- Theatrical release poster
- Directed by: Jim Sheridan
- Screenplay by: Shane Connaughton; Jim Sheridan;
- Based on: My Left Foot by Christy Brown
- Produced by: Noel Pearson
- Starring: Daniel Day-Lewis; Ray McAnally; Brenda Fricker; Cyril Cusack; Fiona Shaw; Hugh O'Conor; Adrian Dunbar; Ruth McCabe; Alison Whelan;
- Cinematography: Jack Conroy
- Edited by: J. Patrick Duffner
- Music by: Elmer Bernstein
- Production companies: Ferndale Films; Granada Film; Raidió Teilifís Éireann;
- Distributed by: Palace Pictures
- Release date: 24 February 1989;
- Running time: 103 minutes
- Countries: Ireland; United Kingdom;
- Language: English
- Budget: £600,000
- Box office: $14.7 million

= My Left Foot =

1989 film by Jim Sheridan

My Left Foot: The Story of Christy Brown is a 1989 biographical comedy-drama film directed by Jim Sheridan (in his directorial debut) and adapted by Sheridan and Shane Connaughton from the 1954 memoir by Christy Brown. A co-production of Ireland and the United Kingdom, it stars Daniel Day-Lewis as Brown, an Irish man born with cerebral palsy, who could control only his left foot. Brown grew up in a poor working-class family and became a writer and artist. Brenda Fricker, Ray McAnally, Hugh O'Conor, Fiona Shaw, and Cyril Cusack are featured in supporting roles.

The film was theatrically released on 24 February 1989 to critical acclaim and commercial success, grossing $14.7 million on a £600,000 budget.

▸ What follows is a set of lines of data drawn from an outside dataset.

/-! ## Lists of entries that lead to rest -/

theorem settles_cons {st : Stage} {op : Op} {ops : List Op} (h : st.settles (op :: ops) = true) :
    ∃ st', st.next op = some st' ∧ st'.settles ops = true := by
  simp only [Stage.settles, Stage.run] at h
  cases hn : st.next op with
  | none => simp [hn] at h
  | some st' =>
    simp only [hn] at h
    exact ⟨st', rfl, h⟩

theorem settles_nil {st : Stage} (h : st.settles [] = true) : st = .rest ∨ st = .ended := by
  simpa [Stage.settles, Stage.run, Stage.final] using h

theorem settles_append {st st' : Stage} {as : List Op} (bs : List Op) (h : st.run as = some st') :
    st.settles (as ++ bs) = st'.settles bs := by rw [Stage.settles, stageRun_append bs h, Stage.settles]

/-- After the last entry of a list there is none. -/
theorem ended_settles {ops : List Op} (h : Stage.ended.settles ops = true) : ops = [] := by
  cases ops with
  | nil => rfl
  | cons op ops =>
    obtain ⟨st', hn, -⟩ := settles_cons h
    rw [next_ended] at hn
    cases hn

/-- Entries that keep a stage, one after the other. -/
theorem stageRun_stays {st : Stage} {ops : List Op} (h : ∀ op ∈ ops, st.next op = some st) : st.run ops = some st := by
  induction ops with
  | nil => rfl
  | cons op ops ih =>
    simp only [Stage.run, h op List.mem_cons_self]
    exact ih fun o ho => h o (List.mem_cons_of_mem _ ho)

/-- A loop whose body keeps a stage, as a list of its turns. -/
theorem stageRun_map {α : Type} {st : Stage} {f : α → Op} (h : ∀ a, st.next (f a) = some st) (as : List α) :
    st.run (as.map f) = some st :=
  stageRun_stays fun op hop => by
    obtain ⟨a, -, rfl⟩ := List.mem_map.1 hop
    exact h a

/-- Two lists, one after the other. -/
theorem stageRun_trans {st st₁ st₂ : Stage} {as bs : List Op} (ha : st.run as = some st₁)
    (hb : st₁.run bs = some st₂) : st.run (as ++ bs) = some st₂ := (stageRun_append bs ha).trans hb

theorem stageRun_flashEraseWork (c : Cfg) (sec cnt : Byte) :
    Stage.rest.run (flashEraseWork c sec cnt) = some .rest := by
  unfold flashEraseWork
  split
  · rfl
  split
  · rfl
  · refine stageRun_trans (st₁ := .flash) (stageRun_trans (st₁ := .flash) rfl (stageRun_stays fun op hop => ?_)) rfl
    rw [List.eq_of_mem_replicate hop]
    rfl

theorem stageRun_memWriteWork (c : Cfg) (addr : Word) (data : List Byte) :
    Stage.rest.run (memWriteWork c addr data) = some .rest := by
  unfold memWriteWork
  split
  · rfl
  · exact stageRun_trans (st₁ := .flash) (stageRun_trans (st₁ := .flash) rfl (stageRun_map (fun _ => rfl) data)) rfl
  · exact stageRun_trans (st₁ := .rest) (stageRun_trans (st₁ := .rest) rfl (stageRun_map (fun _ => rfl) data)) rfl

theorem stageRun_readTurns (addr : Word) (n : Nat) : Stage.rest.run (readTurns addr n) = some .rest :=
  stageRun_stays fun op hop => by obtain rfl | rfl := mem_readTurns hop <;> rfl

/-- Every handler leads from rest back to rest (R172, R188, R205). -/
theorem handlerOps_settle (c : Cfg) (i : Instr) : Stage.rest.settles (handlerOps c i) = true := by
  cases i with
  | getVersion | getChipId | getReadoutProtectionStatus | readSectorStatus | otpRead | disableWriteProtect => rfl
  | getHelp => exact settles_append _ (stageRun_trans (st₁ := .rest) rfl (stageRun_map (fun _ => rfl) c.helpList))
  | goToAddress addr =>
    simp only [handlerOps, goToAddressOps]
    split <;> rfl
  | flashErase sec cnt =>
    exact settles_append _ (stageRun_trans (st₁ := .rest) rfl (stageRun_flashEraseWork c sec cnt))
  | memWrite addr data =>
    exact settles_append _ (stageRun_trans (st₁ := .rest) rfl (stageRun_memWriteWork c addr data))
  | enableWriteProtect mask flag =>
    simp only [handlerOps, enableWriteProtectOps]
    split <;> rfl
  | memRead addr dlen =>
    exact settles_append _ (stageRun_trans (st₁ := .rest) rfl (stageRun_readTurns addr dlen.toNat))

theorem raiseOps_settle (c : Cfg) (k : RaisedKind) : Stage.rest.settles (raiseOps c k) = true := by cases k <;> rfl

/-- Verification leads from rest back to rest: the accumulator is reset after it has been read (R136). -/
theorem verifyOps_settle (s : State) : Stage.rest.settles (verifyOps s) = true := by
  unfold verifyOps
  split
  · cases hw : windowOf s.frame with
    | nil => rfl
    | cons b bs =>
      exact settles_append (st' := .feeding) _ (stageRun_map (st := .feeding) (f := Op.crcFeed) (fun _ => rfl) bs)
  · exact raiseOps_settle s.cfg _

end Sys2Proof.Machine
end

section
/-! PROOFS. Runs by stages: what a run of entries keeps whose place is known, and the two statements on the brackets of
spec/20_memory.md R75 (b), of a command from any state and of every step of an orderly machine. -/

namespace Sys2Proof.Machine

/-! ## A run, by stages -/

/-- A run of a list that leads to rest, completed or held, is at some stage from which what it has left leads to rest: it
keeps every statement about stage and state that an entry carries from its stage to the next. -/
theorem run_stage_induction {P : Stage → State → Prop} (hstep : ∀ st a l, P st a → P st { a with step := l })
    (hspend : ∀ st a, P st a → P st (spend a))
    (hheld : ∀ {st st' op a}, st.next op = some st' → P st a → P st (whileHeld op a))
    (hperform : ∀ {st st' op a}, st.next op = some st' → P st a → P st' (perform op a)) :
    ∀ (ops : List Op) (st : Stage) (s : State), s.step = [] → st.settles ops = true → P st s →
      ∃ st', P st' (run ops s) ∧ st'.settles (run ops s).step = true ∧ (run ops s).step <:+ ops
  | [], st, s, hs, hset, h => ⟨st, h, by rwa [run_nil, hs], by rw [run_nil, hs]⟩
  | op :: ops, st, s, hs, hset, h => by
    obtain ⟨st₁, hn, hset₁⟩ := settles_cons hset
    have hrest : ∀ a, a.step = [] → P st a →
        ∃ st', P st' (run ops (perform op a)) ∧ st'.settles (run ops (perform op a)).step = true ∧
          (run ops (perform op a)).step <:+ op :: ops := fun a ha hPa => by
      obtain ⟨st', hP, hset', hsuffix⟩ := run_stage_induction hstep hspend hheld hperform ops st₁ (perform op a)
        (by rwa [perform_step]) hset₁ (hperform hn hPa)
      exact ⟨st', hP, hset', hsuffix.trans (List.suffix_cons op ops)⟩
    obtain ⟨-, ha⟩ | ⟨-, -, ha⟩ | ⟨-, -, ha⟩ := advance_cases op s
    · rw [run_cons_of_done ha]
      exact hrest s hs h
    · rw [run_cons_of_hold ha]
      exact ⟨st, hstep _ _ _ (hheld hn h), hset, List.suffix_refl _⟩
    · rw [run_cons_of_done ha]
      exact hrest (spend s) hs (hspend _ _ h)

/-- A run from rest brackets what it does: the brackets are those of a stage from which what is left leads to rest. -/
theorem run_bracketsLead {ops : List Op} {s : State} (hs : s.step = []) (hset : Stage.rest.settles ops = true) :
    ∃ st : Stage, BracketsLead Brackets.closed s st.brackets (run ops s) ∧ st.settles (run ops s).step = true := by
  obtain ⟨st, hlead, hset', -⟩ :=
    run_stage_induction (P := fun st a => BracketsLead Brackets.closed s st.brackets a) (fun _ _ _ h => h)
      (fun _ _ h => h) (fun _ h => h.trans (bracketsLead_whileHeld _ _ _)) (fun hn h => h.trans (perform_brackets hn _))
      ops .rest s hs hset (.refl _ s)
  exact ⟨st, hlead, hset'⟩

theorem brackets_of_settles_nil {st : Stage} (h : st.settles [] = true) : st.brackets = Brackets.closed := by
  obtain rfl | rfl := settles_nil h <;> rfl

/-- Settles O49: a handler's entries each have their place from rest on (`handlerOps_settle`), and each keeps the brackets
of its stage (`perform_brackets`), from any state. -/
theorem everyMutationIsBracketed : Obligations.EveryMutationIsBracketed := by
  intro s t i ht
  rw [exec_eq] at ht
  obtain rfl := Host.Outcome.next.inj ht
  obtain ⟨st, ⟨es, htrace, hscan⟩, hset⟩ :=
    run_bracketsLead (s := { s with ph := .exec, step := [] }) rfl (handlerOps_settle s.cfg i)
  refine ⟨es, htrace, by rw [hscan]; rfl, fun hdone => ?_⟩
  rw [startHandler] at hdone
  rw [hdone] at hset
  rw [hscan, brackets_of_settles_nil hset]

/-! ## An orderly state's entries -/

/-- The stage of a state does not depend on the sequencer position, the frame or the receive stream. -/
theorem atStage_position {st : Stage} {s : State} (l : List Op) (p : Phase) (fb : Vector Byte 256) (n : Byte)
    (k : BitVec 9) (q : List Byte) (h : atStage st s) :
    atStage st { s with step := l, ph := p, fb := fb, len := n, idx := k, rxq := q } := by cases st <;> exact h

theorem atStage_emit {st : Stage} {s : State} (e : Event) (h : atStage st s) : atStage st (emit e s) := by
  cases st <;> exact h

/-- In the receive phases but for what a reset leaves in RX_LEN, and in DEAD, an orderly state has nothing left to do. -/
theorem step_nil_of_not_runsEntries {s : State} (hfit : s.step.all (fits s.ph) = true) (hp : ¬ RunsEntries s) :
    s.step = [] := by
  cases hs : s.step with
  | nil => rfl
  | cons op ops =>
    rw [hs, List.all_cons, Bool.and_eq_true] at hfit
    obtain ⟨hop, -⟩ := hfit
    cases hph : s.ph with
    | rxLen => exact absurd (.inl ⟨hph, by simp [hs]⟩) hp
    | verify => exact absurd (.inr (.inl hph)) hp
    | exec => exact absurd (.inr (.inr hph)) hp
    | rxBody | dead => rw [hph] at hop; cases op <;> cases hop

theorem step_of_runsEntries {s : State} (hr : s.rstN = true) (hp : RunsEntries s) :
    step s = .next (run (dueOps s) { s with step := [] }) := by
  obtain ⟨hp, hne⟩ | hp := hp
  · obtain ⟨op, ops, hs⟩ := List.exists_cons_of_ne_nil hne
    rw [step_of_rxLen_due hr hp hs, resume, dueOps_of_step hs, hs]
  · exact step_of_running hr hp

/-- The list a phase starts with leads from rest back to rest. -/
theorem dueOps_settle_of_start {s : State} (hs : s.step = []) (hp : RunsEntries s) :
    Stage.rest.settles (dueOps s) = true := by
  obtain ⟨-, hne⟩ | hp | hp := hp
  · exact absurd hs hne
  · rw [dueOps_of_verify hp hs]
    exact verifyOps_settle s
  · cases hd : decodeBody s.frame with
    | ok i => exact dueOps_of_decoded hp hs hd ▸ handlerOps_settle s.cfg i
    | error k => exact dueOps_of_raised hp hs hd ▸ raiseOps_settle s.cfg k

/-- The entries that are due lead to rest from a stage of the state with the same brackets: its own where a hold has left
them, rest at the start of a phase. -/
theorem dueOps_settle {st : Stage} {s : State} (hat : atStage st s) (hset : st.settles s.step = true)
    (hp : RunsEntries s) :
    ∃ st₀ : Stage, st₀.brackets = st.brackets ∧ atStage st₀ s ∧ st₀.settles (dueOps s) = true := by
  cases hs : s.step with
  | cons op ops => exact ⟨st, rfl, hat, by rwa [dueOps_of_step hs, ← hs]⟩
  | nil =>
    rw [hs] at hset
    refine ⟨.rest, (brackets_of_settles_nil hset).symm, ?_, dueOps_settle_of_start hs hp⟩
    obtain rfl | rfl := settles_nil hset <;> exact hat

/-! ## A step of an orderly machine (R75 (b)) -/

/-- How a run that began in `s` at stage `st` stands when it is in state `t` at stage `st'`. -/
structure RunStands (st : Stage) (s : State) (st' : Stage) (t : State) : Prop where
  canonical : t.mem.wf = true
  stage : atStage st' t
  phase : st' = .ended ∨ t.ph = s.ph
  brackets : BracketsLead st.brackets s st'.brackets t

theorem runStands_perform {st st' st'' : Stage} {s a : State} {op : Op} (hn : st'.next op = some st'')
    (h : RunStands st s st' a) : RunStands st s st'' (perform op a) where
  canonical := perform_wf op h.canonical
  stage := perform_stage h.stage hn
  phase := by
    have hne : st' ≠ .ended := by rintro rfl; rw [next_ended] at hn; cases hn
    exact (perform_ph_of_next hn a).imp_right fun hph => hph.trans (h.phase.resolve_left hne)
  brackets := h.brackets.trans (perform_brackets hn a)

theorem whileHeld_ph (op : Op) (s : State) : (whileHeld op s).ph = s.ph := by unfold whileHeld; split <;> simp

theorem whileHeld_mem (op : Op) (s : State) : (whileHeld op s).mem = s.mem := by unfold whileHeld; split <;> simp

theorem runStands_held {st st' st'' : Stage} {s a : State} {op : Op} (hn : st'.next op = some st'')
    (h : RunStands st s st' a) : RunStands st s st' (whileHeld op a) where
  canonical := by rw [whileHeld_mem]; exact h.canonical
  stage := whileHeld_stage h.stage hn
  phase := by rw [whileHeld_ph]; exact h.phase
  brackets := h.brackets.trans (bracketsLead_whileHeld _ op a)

Reviewers praised the film's screenplay, direction, message, and especially the performances of Day-Lewis and Fricker. At the 62nd Academy Awards, the film received five nominations, including Best Picture, with Day-Lewis and Fricker winning Best Actor and Best Supporting Actress, respectively. In 2018, the British Film Institute ranked it as the 53rd greatest British film of the 20th century.

==Plot==
In 1932, Christy Brown is born into a Dublin family of 15. Doctors discover he has severe cerebral palsy. Christy is unable to walk or talk. He is loved and supported by his family, especially his mother.

One day, Christy's mother trips down the stairs while in labour, and Christy is the only person home to see it. He alerts some neighbours to help. Christy's father never believed Christy would amount to anything, but becomes proud after witnessing him use his left foot, the only body part he can fully control, to write the word "mother" on the floor with a piece of chalk. Consequently, Christy seeks a hobby in painting. The neighbourhood youngsters include him in their activities, like street football, but when he paints a picture and gives it to a girl he likes, she returns it.

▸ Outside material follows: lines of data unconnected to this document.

-- ==== Sys2Proof/Word.lean ====
section
/-! DEFINITION. The word types of the Dvormas D1088 and their plainest arithmetic (R4, R5). -/
namespace Sys2Proof

/-- A byte, the unit of every memory address (R5). -/
abbrev Byte := BitVec 8

/-- A 64-bit word: a scalar register, a tuple word, a Leash entry (R74, R277, R299). -/
abbrev Word := BitVec 64

/-- One 128-bit word of a Shepherd's store (R188). -/
abbrev Insn := BitVec 128

/-- A Howl time: a 64-bit unsigned count of beats (R28). -/
abbrev Time := BitVec 64

/-- The mask of the low `n` bits, as a number. -/
def lowMask (n : Nat) : Nat := 2 ^ n - 1

end Sys2Proof
end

Later, his father loses his job and the family faces exceptionally difficult hardships, so Christy devises a plan to help his brothers steal coal to their mother's dismay. Christy's mother, who has been gradually gathering some savings in a tin in the fireplace, finally saves enough to buy him a wheelchair.

Christy is then introduced to Eileen Cole, who takes him to her school for cerebral palsy patients and persuades a friend of hers to hold an exhibition of his work. Christy falls in love with Cole, but when he learns during the dinner that she is engaged to be married, he considers suicide. His mother helps him build a private studio for himself, but soon afterward his father dies of a stroke, and during the wake Christy instigates a brawl. At this point, Christy starts writing his autobiography, My Left Foot. Cole returns and they resume their friendship.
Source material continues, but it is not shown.